Given records
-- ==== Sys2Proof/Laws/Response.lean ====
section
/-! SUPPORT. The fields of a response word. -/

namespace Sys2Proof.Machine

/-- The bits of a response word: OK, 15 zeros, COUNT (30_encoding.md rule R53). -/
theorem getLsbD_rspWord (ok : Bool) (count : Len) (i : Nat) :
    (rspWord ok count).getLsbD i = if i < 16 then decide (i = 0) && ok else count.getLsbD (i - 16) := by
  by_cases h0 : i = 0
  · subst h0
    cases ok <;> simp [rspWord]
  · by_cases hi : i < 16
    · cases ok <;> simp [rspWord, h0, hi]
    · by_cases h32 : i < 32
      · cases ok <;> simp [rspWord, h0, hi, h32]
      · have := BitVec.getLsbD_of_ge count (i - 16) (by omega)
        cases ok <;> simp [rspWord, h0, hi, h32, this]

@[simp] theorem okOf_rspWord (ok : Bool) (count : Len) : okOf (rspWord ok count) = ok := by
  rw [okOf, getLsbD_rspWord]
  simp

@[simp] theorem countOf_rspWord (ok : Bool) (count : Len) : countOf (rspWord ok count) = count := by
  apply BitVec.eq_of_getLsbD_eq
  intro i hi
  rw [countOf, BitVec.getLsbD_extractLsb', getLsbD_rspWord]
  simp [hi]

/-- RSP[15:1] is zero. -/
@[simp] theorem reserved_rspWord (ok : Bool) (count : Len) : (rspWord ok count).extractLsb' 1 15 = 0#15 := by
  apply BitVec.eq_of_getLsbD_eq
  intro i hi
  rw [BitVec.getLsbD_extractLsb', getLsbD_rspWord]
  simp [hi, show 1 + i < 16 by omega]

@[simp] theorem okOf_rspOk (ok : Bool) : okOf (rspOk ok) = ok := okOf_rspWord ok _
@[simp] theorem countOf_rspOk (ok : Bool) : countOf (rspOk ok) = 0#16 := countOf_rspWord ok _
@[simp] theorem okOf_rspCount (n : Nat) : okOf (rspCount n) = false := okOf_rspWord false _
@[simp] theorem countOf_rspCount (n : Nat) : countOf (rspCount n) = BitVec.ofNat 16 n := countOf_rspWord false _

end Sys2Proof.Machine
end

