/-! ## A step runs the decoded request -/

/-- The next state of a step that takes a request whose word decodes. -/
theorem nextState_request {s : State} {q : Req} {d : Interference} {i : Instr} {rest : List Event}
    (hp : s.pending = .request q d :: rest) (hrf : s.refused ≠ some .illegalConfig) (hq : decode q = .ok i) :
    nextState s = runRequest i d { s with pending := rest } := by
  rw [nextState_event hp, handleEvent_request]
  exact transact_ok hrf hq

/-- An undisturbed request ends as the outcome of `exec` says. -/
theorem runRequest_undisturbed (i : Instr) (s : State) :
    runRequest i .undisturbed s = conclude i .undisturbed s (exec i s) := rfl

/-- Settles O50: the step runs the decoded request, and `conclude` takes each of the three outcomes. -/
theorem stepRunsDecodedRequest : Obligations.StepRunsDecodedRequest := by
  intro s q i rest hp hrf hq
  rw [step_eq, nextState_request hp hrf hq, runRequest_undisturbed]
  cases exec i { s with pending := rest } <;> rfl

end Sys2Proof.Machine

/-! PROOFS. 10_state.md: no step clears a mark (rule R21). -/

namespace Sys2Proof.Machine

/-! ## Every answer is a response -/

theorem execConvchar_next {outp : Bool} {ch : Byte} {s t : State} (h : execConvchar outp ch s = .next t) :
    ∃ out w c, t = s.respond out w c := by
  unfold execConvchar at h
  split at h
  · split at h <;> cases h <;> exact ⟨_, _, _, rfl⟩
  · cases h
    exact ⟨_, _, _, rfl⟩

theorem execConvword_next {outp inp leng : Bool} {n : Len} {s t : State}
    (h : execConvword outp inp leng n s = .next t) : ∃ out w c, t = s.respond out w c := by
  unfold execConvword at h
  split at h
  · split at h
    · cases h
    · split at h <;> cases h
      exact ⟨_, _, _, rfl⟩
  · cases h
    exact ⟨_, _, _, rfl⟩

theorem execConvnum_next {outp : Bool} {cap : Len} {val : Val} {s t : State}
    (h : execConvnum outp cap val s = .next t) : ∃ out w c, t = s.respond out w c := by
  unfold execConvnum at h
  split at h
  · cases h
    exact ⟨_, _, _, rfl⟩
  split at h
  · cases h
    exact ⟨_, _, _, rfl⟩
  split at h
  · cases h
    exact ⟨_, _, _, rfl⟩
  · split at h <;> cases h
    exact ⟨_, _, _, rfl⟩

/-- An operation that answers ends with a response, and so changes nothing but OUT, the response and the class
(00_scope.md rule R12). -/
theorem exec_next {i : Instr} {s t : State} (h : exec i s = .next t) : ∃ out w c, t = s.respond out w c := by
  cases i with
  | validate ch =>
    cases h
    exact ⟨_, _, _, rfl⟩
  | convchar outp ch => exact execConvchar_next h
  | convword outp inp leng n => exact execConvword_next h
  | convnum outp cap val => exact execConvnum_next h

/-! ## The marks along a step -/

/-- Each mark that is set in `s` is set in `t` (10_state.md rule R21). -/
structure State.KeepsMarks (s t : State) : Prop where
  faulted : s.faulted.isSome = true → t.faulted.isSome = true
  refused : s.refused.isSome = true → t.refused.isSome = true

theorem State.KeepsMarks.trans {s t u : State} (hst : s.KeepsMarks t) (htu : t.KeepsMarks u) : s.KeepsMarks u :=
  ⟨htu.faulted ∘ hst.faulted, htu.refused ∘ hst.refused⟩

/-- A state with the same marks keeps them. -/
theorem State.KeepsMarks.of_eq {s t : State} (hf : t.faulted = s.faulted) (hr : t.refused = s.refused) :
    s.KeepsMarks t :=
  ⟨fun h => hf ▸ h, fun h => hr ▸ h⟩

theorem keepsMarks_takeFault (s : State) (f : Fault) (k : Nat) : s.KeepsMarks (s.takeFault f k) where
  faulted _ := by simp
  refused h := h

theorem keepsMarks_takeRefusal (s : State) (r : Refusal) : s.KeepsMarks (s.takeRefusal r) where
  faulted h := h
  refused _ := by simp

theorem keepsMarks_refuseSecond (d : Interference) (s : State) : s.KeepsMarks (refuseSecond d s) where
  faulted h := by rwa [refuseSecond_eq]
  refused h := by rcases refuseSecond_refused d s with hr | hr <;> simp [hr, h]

Exercise description
Return only those lines of the records that contain the string "rspCount".

Answer to this exercise
@[simp] theorem okOf_rspCount (n : Nat) : okOf (rspCount n) = false := okOf_rspWord false _
@[simp] theorem countOf_rspCount (n : Nat) : countOf (rspCount n) = BitVec.ofNat 16 n := countOf_rspWord false _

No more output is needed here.